(Extracted data entries)
--- START ---

/-- The routine stops on a fault of CC_FAULT: its line completes and its context enters FAULTED (R152, R153). -/
def World.ccStop (w : World) (c : Nat) (r : Routine) (bit : Nat) : World × Option Job :=
  let w := w.setBit (CC_FAULT c) bit
  let pos := w.d.fld (CC_POS c r.set) 31 0
  let w := w.setReg (CC_FAULT_INFO c) (BitVec.ofNat 64 ((r.set <<< 48) + ((r.pc % 4096) <<< 32) + pos))
  (w.onRoutine c none, w.d.jobOf c r.line)

def World.ccFault (w : World) (c : Nat) (r : Routine) (bit : Nat) (status : W16) : World :=
  match w.ccStop c r bit with
  | (w, some j) => w.unitFault j status
  | (w, none) => w

def World.ccRefused (w : World) (c : Nat) (r : Routine) (addr : Nat) : World :=
  match w.ccStop c r 1 with
  | (w, some j) => w.addrRefused j addr
  | (w, none) => w

/-- Loop ends reached: the innermost loop whose body ends at the next index takes its next iteration or is left, its
iteration's cost counted (R149). -/
def ccLoopEnd : Nat → Routine → Routine
  | 0, r => r
  | fuel + 1, r =>
    match r.loops with
    | l :: rest =>
      if r.pc = l.after then
        let r := { r with cost := r.cost + 1 }
        if l.iter + 1 < l.count then { r with pc := l.first, loops := { l with iter := l.iter + 1 } :: rest }
        else ccLoopEnd fuel { r with loops := rest }
      else r
    | [] => r

/-- Before an instruction runs, the engine checks that R151 would accept it and that it is within the count (R152). -/
def World.ccCheck (w : World) (c : Nat) (r : Routine) : World :=
  if !ccInstrOk r.code r.wmask r.rmask r.pc then w.ccFault c r 4 stPlanMismatch
  else
    let cost := ((ccOp (ccOpcode (ccWord r.code r.pc))).map (·.cost)).getD 0
    if r.wc < r.cost + cost then w.ccFault c r 0 stPlanOverrun
    else w.onRoutine c (some r)

/-- The engine goes on to an index after the instruction at its pc. -/
def World.ccNext (w : World) (c : Nat) (r : Routine) (pc : Nat) (loops : List LoopSt) : World :=
  let cost := ((ccOp (ccOpcode (ccWord r.code r.pc))).map (·.cost)).getD 0
  w.ccCheck c (ccLoopEnd 5 { r with pc := pc, loops := loops, cost := r.cost + cost })

/-- The routine of a course, if its next instruction is the given word. -/
def Dev.ccAt (d : Dev) (c word : Nat) : Option Routine :=
  match (d.course c).routine with
  | some r => if r.pc < r.code.length ∧ ccWord r.code r.pc = word then some r else none
  | none => none

/-- A register instruction: rd takes a value computed from the registers. -/
def World.ccReg (w : World) (c word : Nat) (rd : Fin 32) (f : (Fin 32 → W64) → W64) : World :=
  match w.d.ccAt c word with
  | none => w
  | some r =>
    let v := f (fun k => w.d.sreg c r.set k.val)
    (w.onDev (fun d => d.setSreg c r.set rd.val v)).ccNext c r (r.pc + 1) r.loops

def World.ccT (w : World) (c op : Nat) (rd ra rb : Fin 32) (f : W64 → W64 → W64) : World :=
  w.ccReg c (encT op rd ra rb) rd (fun s => f (s ra) (s rb))

def World.ccI (w : World) (c op : Nat) (rd ra : Fin 32) (imm : W16) (f : W64 → W64) : World :=
  w.ccReg c (encI op rd ra imm) rd (fun s => f (s ra))

/-- A branch: the next index is the target if the test holds (R148). -/
def World.ccB (w : World) (c op : Nat) (ra rb : Fin 32) (off : W16) (p : W64 → W64 → Bool) : World :=
  match w.d.ccAt c (encI op ra rb off) with
  | none => w
  | some r =>
    let t := if p (w.d.sreg c r.set ra.val) (w.d.sreg c r.set rb.val) then r.pc + off.toNat else r.pc + 1
    w.ccNext c r t r.loops

def sext (imm : W16) : W64 := imm.signExtend 64
def zext (imm : W16) : W64 := imm.zeroExtend 64
def shamt (x : W64) : Nat := x.toNat % 64
def shimm (imm : W16) : Nat := imm.toNat % 64

def doCcAdd (c : Fin 96) (rd ra rb : Fin 32) (w : World) : World := w.ccT c.val 0x01 rd ra rb (· + ·)
def doCcSub (c : Fin 96) (rd ra rb : Fin 32) (w : World) : World := w.ccT c.val 0x02 rd ra rb (· - ·)
def doCcAnd (c : Fin 96) (rd ra rb : Fin 32) (w : World) : World := w.ccT c.val 0x03 rd ra rb (· &&& ·)
def doCcOr (c : Fin 96) (rd ra rb : Fin 32) (w : World) : World := w.ccT c.val 0x04 rd ra rb (· ||| ·)
def doCcXor (c : Fin 96) (rd ra rb : Fin 32) (w : World) : World := w.ccT c.val 0x05 rd ra rb (· ^^^ ·)
def doCcSll (c : Fin 96) (rd ra rb : Fin 32) (w : World) : World := w.ccT c.val 0x06 rd ra rb (fun a b => a <<< shamt b)
def doCcSrl (c : Fin 96) (rd ra rb : Fin 32) (w : World) : World := w.ccT c.val 0x07 rd ra rb (fun a b => a >>> shamt b)
def doCcSra (c : Fin 96) (rd ra rb : Fin 32) (w : World) : World := w.ccT c.val 0x08 rd ra rb (fun a b => a.sshiftRight (shamt b))
def doCcSlt (c : Fin 96) (rd ra rb : Fin 32) (w : World) : World := w.ccT c.val 0x09 rd ra rb (fun a b => boolWord (a.slt b))
def doCcSltu (c : Fin 96) (rd ra rb : Fin 32) (w : World) : World := w.ccT c.val 0x0A rd ra rb (fun a b => boolWord (a.ult b))
def doCcMul (c : Fin 96) (rd ra rb : Fin 32) (w : World) : World := w.ccT c.val 0x0B rd ra rb (· * ·)
def doCcMulhu (c : Fin 96) (rd ra rb : Fin 32) (w : World) : World :=
  w.ccT c.val 0x0C rd ra rb (fun a b => BitVec.ofNat 64 (a.toNat * b.toNat / 2 ^ 64))
def doCcMin (c : Fin 96) (rd ra rb : Fin 32) (w : World) : World := w.ccT c.val 0x0D rd ra rb (fun a b => if a.slt b then a else b)
def doCcMax (c : Fin 96) (rd ra rb : Fin 32) (w : World) : World := w.ccT c.val 0x0E rd ra rb (fun a b => if a.slt b then b else a)
def doCcAddi (c : Fin 96) (rd ra : Fin 32) (imm : W16) (w : World) : World := w.ccI c.val 0x10 rd ra imm (fun a => a + sext imm)
def doCcAndi (c : Fin 96) (rd ra : Fin 32) (imm : W16) (w : World) : World := w.ccI c.val 0x11 rd ra imm (fun a => a &&& zext imm)
def doCcOri (c : Fin 96) (rd ra : Fin 32) (imm : W16) (w : World) : World := w.ccI c.val 0x12 rd ra imm (fun a => a ||| zext imm)
def doCcXori (c : Fin 96) (rd ra : Fin 32) (imm : W16) (w : World) : World := w.ccI c.val 0x13 rd ra imm (fun a => a ^^^ zext imm)
def doCcSlli (c : Fin 96) (rd ra : Fin 32) (imm : W16) (w : World) : World := w.ccI c.val 0x14 rd ra imm (fun a => a <<< shimm imm)
def doCcSrli (c : Fin 96) (rd ra : Fin 32) (imm : W16) (w : World) : World := w.ccI c.val 0x15 rd ra imm (fun a => a >>> shimm imm)
def doCcSrai (c : Fin 96) (rd ra : Fin 32) (imm : W16) (w : World) : World :=
  w.ccI c.val 0x16 rd ra imm (fun a => a.sshiftRight (shimm imm))
def doCcLui (c : Fin 96) (rd : Fin 32) (imm : W16) (w : World) : World := w.ccI c.val 0x17 rd 0 imm (fun _ => sext imm <<< 16)
def doCcShlori (c : Fin 96) (rd ra : Fin 32) (imm : W16) (w : World) : World :=
  w.ccI c.val 0x18 rd ra imm (fun a => (a <<< 16) ||| zext imm)
def doCcFlt (c : Fin 96) (rd ra rb : Fin 32) (w : World) : World :=
  w.ccT c.val 0x28 rd ra rb (fun a b => boolWord (fp32Lt (a.toNat % 2 ^ 32) (b.toNat % 2 ^ 32)))
def doCcFle (c : Fin 96) (rd ra rb : Fin 32) (w : World) : World :=
  w.ccT c.val 0x29 rd ra rb (fun a b => boolWord (fp32Le (a.toNat % 2 ^ 32) (b.toNat % 2 ^ 32)))
def doCcFeq (c : Fin 96) (rd ra rb : Fin 32) (w : World) : World :=
  w.ccT c.val 0x2A rd ra rb (fun a b => boolWord (fp32Eq (a.toNat % 2 ^ 32) (b.toNat % 2 ^ 32)))
def doCcBeq (c : Fin 96) (ra rb : Fin 32) (off : W16) (w : World) : World := w.ccB c.val 0x30 ra rb off (fun a b => a == b)
def doCcBne (c : Fin 96) (ra rb : Fin 32) (off : W16) (w : World) : World := w.ccB c.val 0x31 ra rb off (fun a b => a != b)
def doCcBlt (c : Fin 96) (ra rb : Fin 32) (off : W16) (w : World) : World := w.ccB c.val 0x32 ra rb off (fun a b => a.slt b)
def doCcBge (c : Fin 96) (ra rb : Fin 32) (off : W16) (w : World) : World := w.ccB c.val 0x33 ra rb off (fun a b => !a.slt b)
def doCcBltu (c : Fin 96) (ra rb : Fin 32) (off : W16) (w : World) : World := w.ccB c.val 0x34 ra rb off (fun a b => a.ult b)
def doCcBgeu (c : Fin 96) (ra rb : Fin 32) (off : W16) (w : World) : World := w.ccB c.val 0x35 ra rb off (fun a b => !a.ult b)
def doCcJmp (c : Fin 96) (off : W16) (w : World) : World := w.ccB c.val 0x36 0 0 off (fun _ _ => true)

--- END ---

_Action item:_ Retype the entries above exactly, but only from the line containing "(w.onDev (fun d" through the line containing "def doCcMulhu (c", both included.

_Answer to this exercise:_
    (w.onDev (fun d => d.setSreg c r.set rd.val v)).ccNext c r (r.pc + 1) r.loops

def World.ccT (w : World) (c op : Nat) (rd ra rb : Fin 32) (f : W64 → W64 → W64) : World :=
  w.ccReg c (encT op rd ra rb) rd (fun s => f (s ra) (s rb))

def World.ccI (w : World) (c op : Nat) (rd ra : Fin 32) (imm : W16) (f : W64 → W64) : World :=
  w.ccReg c (encI op rd ra imm) rd (fun s => f (s ra))

/-- A branch: the next index is the target if the test holds (R148). -/
def World.ccB (w : World) (c op : Nat) (ra rb : Fin 32) (off : W16) (p : W64 → W64 → Bool) : World :=
  match w.d.ccAt c (encI op ra rb off) with
  | none => w
  | some r =>
    let t := if p (w.d.sreg c r.set ra.val) (w.d.sreg c r.set rb.val) then r.pc + off.toNat else r.pc + 1
    w.ccNext c r t r.loops

def sext (imm : W16) : W64 := imm.signExtend 64
def zext (imm : W16) : W64 := imm.zeroExtend 64
def shamt (x : W64) : Nat := x.toNat % 64
def shimm (imm : W16) : Nat := imm.toNat % 64

def doCcAdd (c : Fin 96) (rd ra rb : Fin 32) (w : World) : World := w.ccT c.val 0x01 rd ra rb (· + ·)
def doCcSub (c : Fin 96) (rd ra rb : Fin 32) (w : World) : World := w.ccT c.val 0x02 rd ra rb (· - ·)
def doCcAnd (c : Fin 96) (rd ra rb : Fin 32) (w : World) : World := w.ccT c.val 0x03 rd ra rb (· &&& ·)
def doCcOr (c : Fin 96) (rd ra rb : Fin 32) (w : World) : World := w.ccT c.val 0x04 rd ra rb (· ||| ·)
def doCcXor (c : Fin 96) (rd ra rb : Fin 32) (w : World) : World := w.ccT c.val 0x05 rd ra rb (· ^^^ ·)
def doCcSll (c : Fin 96) (rd ra rb : Fin 32) (w : World) : World := w.ccT c.val 0x06 rd ra rb (fun a b => a <<< shamt b)
def doCcSrl (c : Fin 96) (rd ra rb : Fin 32) (w : World) : World := w.ccT c.val 0x07 rd ra rb (fun a b => a >>> shamt b)
def doCcSra (c : Fin 96) (rd ra rb : Fin 32) (w : World) : World := w.ccT c.val 0x08 rd ra rb (fun a b => a.sshiftRight (shamt b))
def doCcSlt (c : Fin 96) (rd ra rb : Fin 32) (w : World) : World := w.ccT c.val 0x09 rd ra rb (fun a b => boolWord (a.slt b))
def doCcSltu (c : Fin 96) (rd ra rb : Fin 32) (w : World) : World := w.ccT c.val 0x0A rd ra rb (fun a b => boolWord (a.ult b))
def doCcMul (c : Fin 96) (rd ra rb : Fin 32) (w : World) : World := w.ccT c.val 0x0B rd ra rb (· * ·)
def doCcMulhu (c : Fin 96) (rd ra rb : Fin 32) (w : World) : World :=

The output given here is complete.